Before he broke through as a novelist, a twenty-something Hemingway worked as a staff writer for the Toronto Star Weekly, and penned this non-fiction piece for the paper in 1920. In it, he shares his well-earned advice for old fashioned camping, including the very best way to fry trout.
“Camping Out”
By Ernest Hemingway
Thousands of people will go into the bush this summer to cut the high cost of living. A man who gets his two weeks’ salary while he is on vacation should be able to put those two weeks in fishing and camping and be able to save one week’s salary clear. He ought to be able to sleep comfortably every night, to eat well every day and to return to the city rested and in good condition.
But if he goes into the woods with a frying pan, an ignorance of black flies and mosquitoes, and a great and abiding lack of knowledge about cookery, the chances are that his return will be very different. He will come back with enough mosquito bites to make the back of his neck look like a relief map of the Caucasus. His digestion will be wrecked after a valiant battle to assimilate half-cooked or charred grub. And he won’t have had a decent night’s sleep while he has been gone.
He will solemnly raise his right hand and inform you that he has joined the grand army of never-agains. The call of the wild may be all right, but it’s a dog’s life. He’s heard the call of the tame with both ears. Waiter, bring him an order of milk toast.
In the first place, he overlooked the insects. Black flies, no-see-ums, deer flies, gnats and mosquitoes were instituted by the devil to force people to live in cities where he could get at them better. If it weren’t for them everybody would live in the bush and he would be out of work. It was a rather successful invention.

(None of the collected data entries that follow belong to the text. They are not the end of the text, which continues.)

/-- The poisoned register word that an instruction consumes in lane l: its own words, and for `xlane`,
`lane` and `lnrd` the word of the lane that they read (R204, R360, R365). -/
def Site.poisonOf (x : Site) (i : Instr) (l : Nat) : Option DWord :=
  match i with
  | .xlane c _ a b mode w64 _ =>
    (poisonRead x.w (Ctl.regs c ++ (match b with
      | .reg r => vr false r
      | .imm _ => [])) l).orElse fun _ =>
      poisonRead x.w (vr w64 a) ((xlaneSrc mode l (xlaneCount x.w b mode l)).getD l)
  | .lane _ _ a b w64 =>
    (poisonRead x.w (SOpB.regs b) l).orElse fun _ =>
      poisonRead x.w (vr w64 a) ((x.w.sopb b).toNat % 32)
  | .lnrd _ _ src ln =>
    (poisonRead x.w (LaneOp.regs ln) l).orElse fun _ => poisonRead x.w (LnReg.regs src) (x.w.laneOp ln)
  | _ => poisonRead x.w (if isMatrix i then (instrRegs i).1.filter RegRef.isS else (instrRegs i).1) l

/-- The acting lanes that consume poison (R365). Of a matrix instruction the issuing warp reads the scalars alone; the
leader's vector registers are read at its release (R281). -/
def Site.poisonMask (x : Site) (i : Instr) : Mask :=
  if x.w.poison.isEmpty && x.w.sPoison.isEmpty && x.w.pPoison.isEmpty then 0
  else x.acting (instrCtl i) &&& maskOf fun l => (x.poisonOf i l).isSome

end Sys2Proof.Machine
end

But there are lots of dopes that will counteract the pests. The simplest perhaps is oil of citronella. Two bits’ worth of this purchased at any pharmacist’s will be enough to last for two weeks in the worst fly and mosquito-ridden country.
Rub a little on the back of your neck, your forehead, and your wrists before you start fishing, and the blacks and skeeters will shun you. The odor of citronella is not offensive to people. It smells like gun oil. But the bugs do hate it.

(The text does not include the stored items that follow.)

-- ==== Sys2Proof/Machine/Swap.lean ====
section
/-! DEFINITION. Pre-emption (R346 to R350), resuming (R140, R297, R349), the dispatcher's event
QUARTET_PLACE (R81), the waiter switch (R305), BAR_FIT (R302), the in-field test (R356, R370), debugger
halts (R343) and the re-entry after a consumed error (R366). -/

namespace Sys2Proof.Machine

/- ### Requests (R346) -/

/-- The blocks that are stopped, swapped out and resumed with b: its quartet, or a spawned block alone
(R80, R346). -/
def State.unitOf (s : State) (b : Block) : List Block :=
  if b.spawned then [b]
  else s.blocks.filter fun p => p.grid == b.grid && !p.spawned && p.quartet == b.quartet

/-- A block under a request that begins at a step (R346, R347): a later step stands, and a test's
request gives way. Step 2 sets PPRE (R344). -/
def Block.request (b : Block) (code step : Nat) : Block :=
  let rises := match b.stop with
    | some (c, old) => decide (old < step) || (c == 5 && step == old)
    | none => true
  if b.ended || b.res != .resident || !rises then b
  else { b with
    stop := some (code, step)
    warps := if step = 2 then b.warps.map fun w => { w with st := { w.st with ppre := true } }
      else b.warps }

/-- A request for the units of these blocks. -/
def State.preempt (s : State) (keys : List Nat) (code step : Nat) : State :=
  keys.foldl (fun s k =>
    match s.block? k with
    | none => s
    | some b => (s.unitOf b).foldl (fun s p => s.setBlock (p.request code step)) s) s

/-- The first step of a request that begins with step 1: DRAIN 0 ends that step at once (R347). -/
def State.drainStep (s : State) (die : Nat) : Nat := if (s.die die).drain = 0 then 2 else 1

/- ### Resets (R347 step 3) -/

/-- The stopped-transfer list of a saved block given back to the pool. -/
def State.freeList (s : State) (b : Block) (g : Grid) : State :=
  if b.valid && !b.xfers.isEmpty then
    s.poolFree g.ctx ((leNat (s.dram.bytes (b.key + 0x4400 + 24) 8)))
  else s

/-- The shadow store of a block's core without its image (R350). -/
def State.dropShadow (s : State) (b : Block) : State :=
  let c := s.core b.coreNum
  s.setCore b.coreNum { c with shadow := c.shadow.filter fun e => e.1 != b.key }

/-- A block leaves the machine: its bindings, its engine, its area, its image in the shadow store and its core's
split. -/
def State.dropBlock (s : State) (k : Nat) : State :=
  match s.block? k with
  | none => s
  | some b =>
    let s := s.uiUnbind k b.ib.warp
    let e := s.core b.coreNum
    let s := if e.mx.holder = some k then s.setCore b.coreNum { e with mx := Engine.reset } else s
    let s := match s.grid? b.grid with
      | some g => (s.freeList b g).poolFree g.ctx k
      | none => s
    let s := s.dropShadow b
    let s := { s with
      blocks := s.blocks.filter fun p => p.key != k
      queues := s.queues.map fun q => { q with swapped := q.swapped.erase k } }
    if s.blocks.any fun p => p.res == .resident && p.coreNum == b.coreNum then s
    else s.setCore b.coreNum { s.core b.coreNum with split := 0 }

/-- The forced reset of a grid's blocks on this package (R347 step 3, R64). -/
def State.resetGrid (s : State) (gid : Nat) : State :=
  (s.blocks.filter fun b => b.grid == gid).foldl (fun s b => s.dropBlock b.key) s

/-- DRAIN_DEADLINE: step 1 ends on a die; the remaining blocks go to step 2, but those of a test
(R347, R356). -/
def execDrainDeadline (die : Nat) (s : State) : Out :=
  .next (s.preempt ((s.blocks.filter fun b => b.die == die &&
    (match b.stop with
    | some (c, 1) => c != 5
    | _ => false)).map (·.key)) 1 2)

/-- STOP_DEADLINE: a block still in step 2 is reset and ends its grid with FORCED_RESET, except under
code 7 (R340, R347). -/
def execStopDeadline (b : Nat) (s : State) : Out :=
  .next (match s.block? b with
  | none => s
  | some bl =>
    match bl.stop with
    | some (code, 2) =>
      if bl.res != .resident then s
      else
        (s.endGrid bl.grid ⟨stFailed, 0x81, BitVec.ofNat 16 code, BitVec.ofNat 64 bl.lin⟩).resetGrid
          bl.grid
    | _ => s)

/- ### Swapping out (R348 to R350) -/

/-- Whether a warp stands where step 2 or a halt may stop it (R334, R344, R348). -/
def Warp.atBoundary (w : Warp) : Bool :=
  w.hasEnded || (w.pendCommit.isNone && w.acks == 0 && w.loads.all fun o => o.rgn)

/-- Whether an npe section still runs, so that step 2 waits for it: its warp has lanes to issue, or a
handler or a pending trap of its own (R348, R355). -/
def Warp.inSection (w : Warp) : Bool :=
  w.st.npe && !w.st.hold && !w.st.halt &&
    (w.frame.isSome || !w.utraps.isEmpty || w.frontier.any fun e => e.park == 0)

Oil of pennyroyal and eucalyptol are also much hated by mosquitoes, and with citronella, they form the basis for many proprietary preparations. But it is cheaper and better to buy the straight citronella. Put a little on the mosquito netting that covers the front of your pup tent or canoe tent at night, and you won’t be bothered.
To be really rested and get any benefit out of a vacation a man must get a good night’s sleep every night. The first requisite for this is to have plenty of cover. It is twice as cold as you expect it will be in the bush four nights out of five, and a good plan is to take just double the bedding that you think you will need. An old quilt that you can wrap up in is as warm as two blankets.
Nearly all outdoor writers rhapsodize over the browse bed [a “mattress” made by layering the fans of evergreen boughs]. It is all right for the man who knows how to make one and has plenty of time. But in a succession of one-night camps on a canoe trip all you need is level ground for your tent floor and you will sleep all right if you have plenty of covers under you. Take twice as much cover as you think that you will need, and then put two-thirds of it under you. You will sleep warm and get your rest.
When it is clear weather you don’t need to pitch your tent if you are only stopping for the night. Drive four stakes at the head of your made-up bed and drape your mosquito bar over that, then you can sleep like a log and laugh at the mosquitoes.
Outside of insects and bum sleeping the rock that wrecks most camping trips is cooking. The average tyro’s idea of cooking is to fry everything and fry it good and plenty. Now, a frying pan is a most necessary thing to any trip, but you also need the old stew kettle and the folding reflector baker.
A pan of fried trout can’t be bettered and they don’t cost any more than ever. But there is a good and bad way of frying them.
The beginner puts his trout and his bacon in and over a brightly burning fire; the bacon curls up and dries into a dry tasteless cinder and the trout is burned outside while it is still raw inside. He eats them and it is all right if he is only out for the day and going home to a good meal at night. But if he is going to face more trout and bacon the next morning and other equally well-cooked dishes for the remainder of two weeks he is on the pathway to nervous dyspepsia.
The proper way is to cook over coals. Have several cans of Crisco or Cotosuet or one of the vegetable shortenings along that are as good as lard and excellent for all kinds of shortening. Put the bacon in and when it is about half cooked lay the trout in the hot grease, dipping them in corn meal first. Then put the bacon on top of the trout and it will baste them as it slowly cooks.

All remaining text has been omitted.